GaN can be more efficient than silicon for power electronics in some circumstances, but silicon has been far cheaper. Silicon is approaching fundamental physical limits in several areas, however.

GaN promises to be the way to go for high-voltage, high-current applications in the future. The material promises lower losses, higher switching frequencies, and higher temperature tolerances. More research is needed to fulfill that promise, however, which prompted the SWITCHES program.

Two follow-ons to SWITCHES were announced in June — one called ENLITENED and the other called PNDIODES.

Participants in the ENLITENED program will be involved in efforts to double data center energy efficiency through new network designs enabled by integrated photonics technologies. They’ll split about $25 million in disbursements.

Participants in the PNDIODES program will divvy up the balance of the total. In general, they’ll be focusing on selective doping in the wide-bandgap (WBG) GaN to create more effective P-N junctions in high-voltage power devices. The WBG GaN and SiC both have bandgaps roughly triple that of silicon (diamond has a bandgap roughly quintuple silicon’s).

Organizations in the ENLITENED program include:

  • Ayar Labs, researching co-packaging of optical transceivers with processors
  • Columbia University, architectural innovations including connecting processing and memory with unified photonic interconnect; data center “nodes” based on multichip modules (MCM); and new silicon photonics devices
  • IBM (1), multi-wavelength, chip-scale optical modules that can be integrated directly with switches or processors; co-packaged optics
  • IBM (2), extremely low-power photonic switching devices that operate on the nanosecond scale
  • MIT, a unified, light-based communication technology that can be scaled across chip-, board-, and rack-interconnect levels
  • UC Berkeley, a new network topology for warehouse-scale computers (WSC)
  • UC Santa Barbara, chip packaging with built-in photonic interfaces
  • UC San Diego, a new approach combining a unique architecture based on the distributed control of light-based circuit switches; a large-port-count low-loss optical switch technology that routes information carried as light waves; and packaged, scalable, energy-efficient optical interconnect technology designed for the optical switch
  • USC will develop a test bed for other technologies in the program. The testbed will create a “virtual internet” that will also allow for testing system security.
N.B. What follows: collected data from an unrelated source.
-- ==== Sys2Proof/Tests/Slice0.lean ====
section
/-! SUPPORT. The model's own tests. Expected values come from the vectors of 95_test_vectors.md and from
the formats of 30_encoding.md; frames are written out bit by bit in wire order. The last part shows, for
every statement with hypotheses, a concrete state and operands that meet them all. -/

namespace Sys2Proof.Tests

set_option Elab.async false

open Sys2Proof.Machine

/-! ### Well-formedness: each check refuses an ill-formed command -/

/-- The default parameters with the smallest limit that 00_scope.md R9 allows. -/
def smallest : Config := { Config.default with maxRxBits := 281 }

theorem test_wf_short_of_nine_bits_refused :
    (Instr.short (List.replicate 9 false)).wellFormed Config.default = false := by decide +kernel

theorem test_wf_reset_with_the_id_opcode_refused :
    (Instr.reset true).wellFormed { Config.default with opReset := 0x00 } = false := by decide +kernel

/-- 9 bits, 282 bits at a limit of 281, and 10 bits of a GBREAD. -/
theorem test_wf_ident_wrong_length_refused :
    (Instr.idResetWrongLength (List.replicate 9 false)).wellFormed Config.default = false ∧
    (Instr.idResetWrongLength (List.replicate 282 false)).wellFormed smallest = false ∧
    (Instr.idResetWrongLength
      [false, false, false, true, false, false, true, true, true, true]).wellFormed Config.default = false := by
  decide +kernel

theorem test_wf_gbread_other_with_a_slot_sub_opcode_refused :
    (Instr.gbreadOther 0xC0 0 true).wellFormed Config.default = false ∧
    (Instr.gbreadOther 0xF0 0 true).wellFormed Config.default = false := by decide +kernel

/-- Prefix 0x13 at 8, 25 and 282 bits at a limit of 281, and a frame of another opcode. -/
theorem test_wf_gbread_wrong_length_refused :
    (Instr.gbreadWrongLength (bitsOfByte 0x13)).wellFormed Config.default = false ∧
    (Instr.gbreadWrongLength (bitsOfByte 0x13 ++ List.replicate 17 false)).wellFormed Config.default = false ∧
    (Instr.gbreadWrongLength (bitsOfByte 0x13 ++ List.replicate 274 false)).wellFormed smallest = false ∧
    (Instr.gbreadWrongLength (List.replicate 24 false)).wellFormed Config.default = false := by decide +kernel

/-- A payload of 31 or 33 bytes. -/
theorem test_wf_gbwrite_payload_size_refused :
    (Instr.gbwriteInit 0 (List.replicate 31 0) true).wellFormed Config.default = false ∧
    (Instr.gbwriteConfig 0 (List.replicate 33 0) true).wellFormed Config.default = false ∧
    (Instr.gbwriteSend 0 (List.replicate 31 0) true).wellFormed Config.default = false ∧
    (Instr.gbwriteOther 0 0 (List.replicate 33 0) true).wellFormed Config.default = false := by decide +kernel

theorem test_wf_gbwrite_other_with_a_named_sub_opcode_refused :
    (Instr.gbwriteOther 0x80 0 (List.replicate 32 0) true).wellFormed Config.default = false ∧
    (Instr.gbwriteOther 0xC0 0 (List.replicate 32 0) true).wellFormed Config.default = false ∧
    (Instr.gbwriteOther 0xE0 0 (List.replicate 32 0) true).wellFormed Config.default = false := by decide +kernel

/-- Prefix 0x14 at 8, 281 and 282 bits at a limit of 281, and a frame of another opcode. -/
theorem test_wf_gbwrite_wrong_length_refused :
    (Instr.gbwriteWrongLength (bitsOfByte 0x14)).wellFormed Config.default = false ∧
    (Instr.gbwriteWrongLength (bitsOfByte 0x14 ++ List.replicate 273 false)).wellFormed Config.default = false ∧
    (Instr.gbwriteWrongLength (bitsOfByte 0x14 ++ List.replicate 274 false)).wellFormed smallest = false ∧
    (Instr.gbwriteWrongLength (List.replicate 280 false)).wellFormed Config.default = false := by decide +kernel

/-- Each of the four opcodes, 8 bits and 282 bits at a limit of 281. -/
theorem test_wf_unrecognised_refused :
    (Instr.unrecognised (bitsOfByte 0x00 ++ [true])).wellFormed Config.default = false ∧
    (Instr.unrecognised (bitsOfByte 0xFF ++ [true])).wellFormed Config.default = false ∧
    (Instr.unrecognised (bitsOfByte 0x13 ++ [true])).wellFormed Config.default = false ∧
    (Instr.unrecognised (bitsOfByte 0x14 ++ [true])).wellFormed Config.default = false ∧
    (Instr.unrecognised (bitsOfByte 0x01)).wellFormed Config.default = false ∧
    (Instr.unrecognised (bitsOfByte 0x01 ++ List.replicate 274 true)).wellFormed smallest = false := by
  decide +kernel

/-- 00_scope.md R10: (a) and the four pairs of (b) are refused, (c) is not. -/
theorem test_wf_opcode_collisions_refused :
    { Config.default with opGbRead := 0x14 }.valid = false ∧
    { Config.default with opGbRead := 0x00 }.valid = false ∧
    { Config.default with opGbRead := 0xFF }.valid = false ∧
    { Config.default with opGbWrite := 0x00 }.valid = false ∧
    { Config.default with opGbWrite := 0xFF }.valid = false ∧
    { Config.default with opReset := 0x00 }.valid = true := by decide +kernel

/-- 00_scope.md R9: `MAX_RX_BITS` from 281 to 1024, 256 table entries. -/
theorem test_wf_parameter_sizes :
    { Config.default with maxRxBits := 280 }.valid = false ∧
    { Config.default with maxRxBits := 281 }.valid = true ∧
    { Config.default with maxRxBits := 1024 }.valid = true ∧
    { Config.default with maxRxBits := 1025 }.valid = false ∧
    { Config.default with crcTable := List.replicate 255 0 }.valid = false ∧
    { Config.default with crcTable := List.replicate 257 0 }.valid = false := by decide +kernel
Organizations in the PNDIODES program include:

  • Adroit Materials, investigating p-type doping using ion implantation of magnesium
  • Arizona State University, selective epitaxial growth techniques
  • JR2J, laser spike annealing to activate and repair p-type dopants
  • Sandia National Laboratories, patterned regrowth of p-n diodes
  • SUNY Polytechnic Institute, ion implantation and annealing using a gyrotron beam
  • University of Mississippi, neutron transmutation doping
  • Yale University, investigating the regrowth process

Professor_Yuji_Zhao

Professor Yuji Zhao (Arizona State University) is working to advance fundamental knowledge of selective area doping processes for gallium nitride wide-bandgap semiconductors. Image: Pete Zrioka/ASU.

ARPA-E will administer the programs. Acting director Eric Rohlfing said, “By accelerating the development of enabling technologies for data center efficiency and advancing innovative fabrication processes for high-performance semiconductors, ARPA-E is furthering its mission to improve the economic and energy security of the United States.”

For the sake of clarity, it is standard practice to provide full names of programs the first time they are used, followed by their acronyms, which are used in subsequent mentions. In this case, the names of the programs involved are brutally long and particularly tortured, apparently so that they can be reduced to acronyms that are vaguely more appropriate than their full names are intelligible.

So for anyone interested, SWITCHES stands for Strategies for Wide-bandgap, Inexpensive Transistors for Controlling High-Efficiency Systems, ENLITENED stands for ENergy-efficient Light-wave Integrated Technology Enabling Networks that Enhance Data centers, and PNDIODES stands for Power Nitride Doping Innovation Offers Devices Enabling SWITCHES, because who doesn’t love a portmanteau acronym? Hope that helped.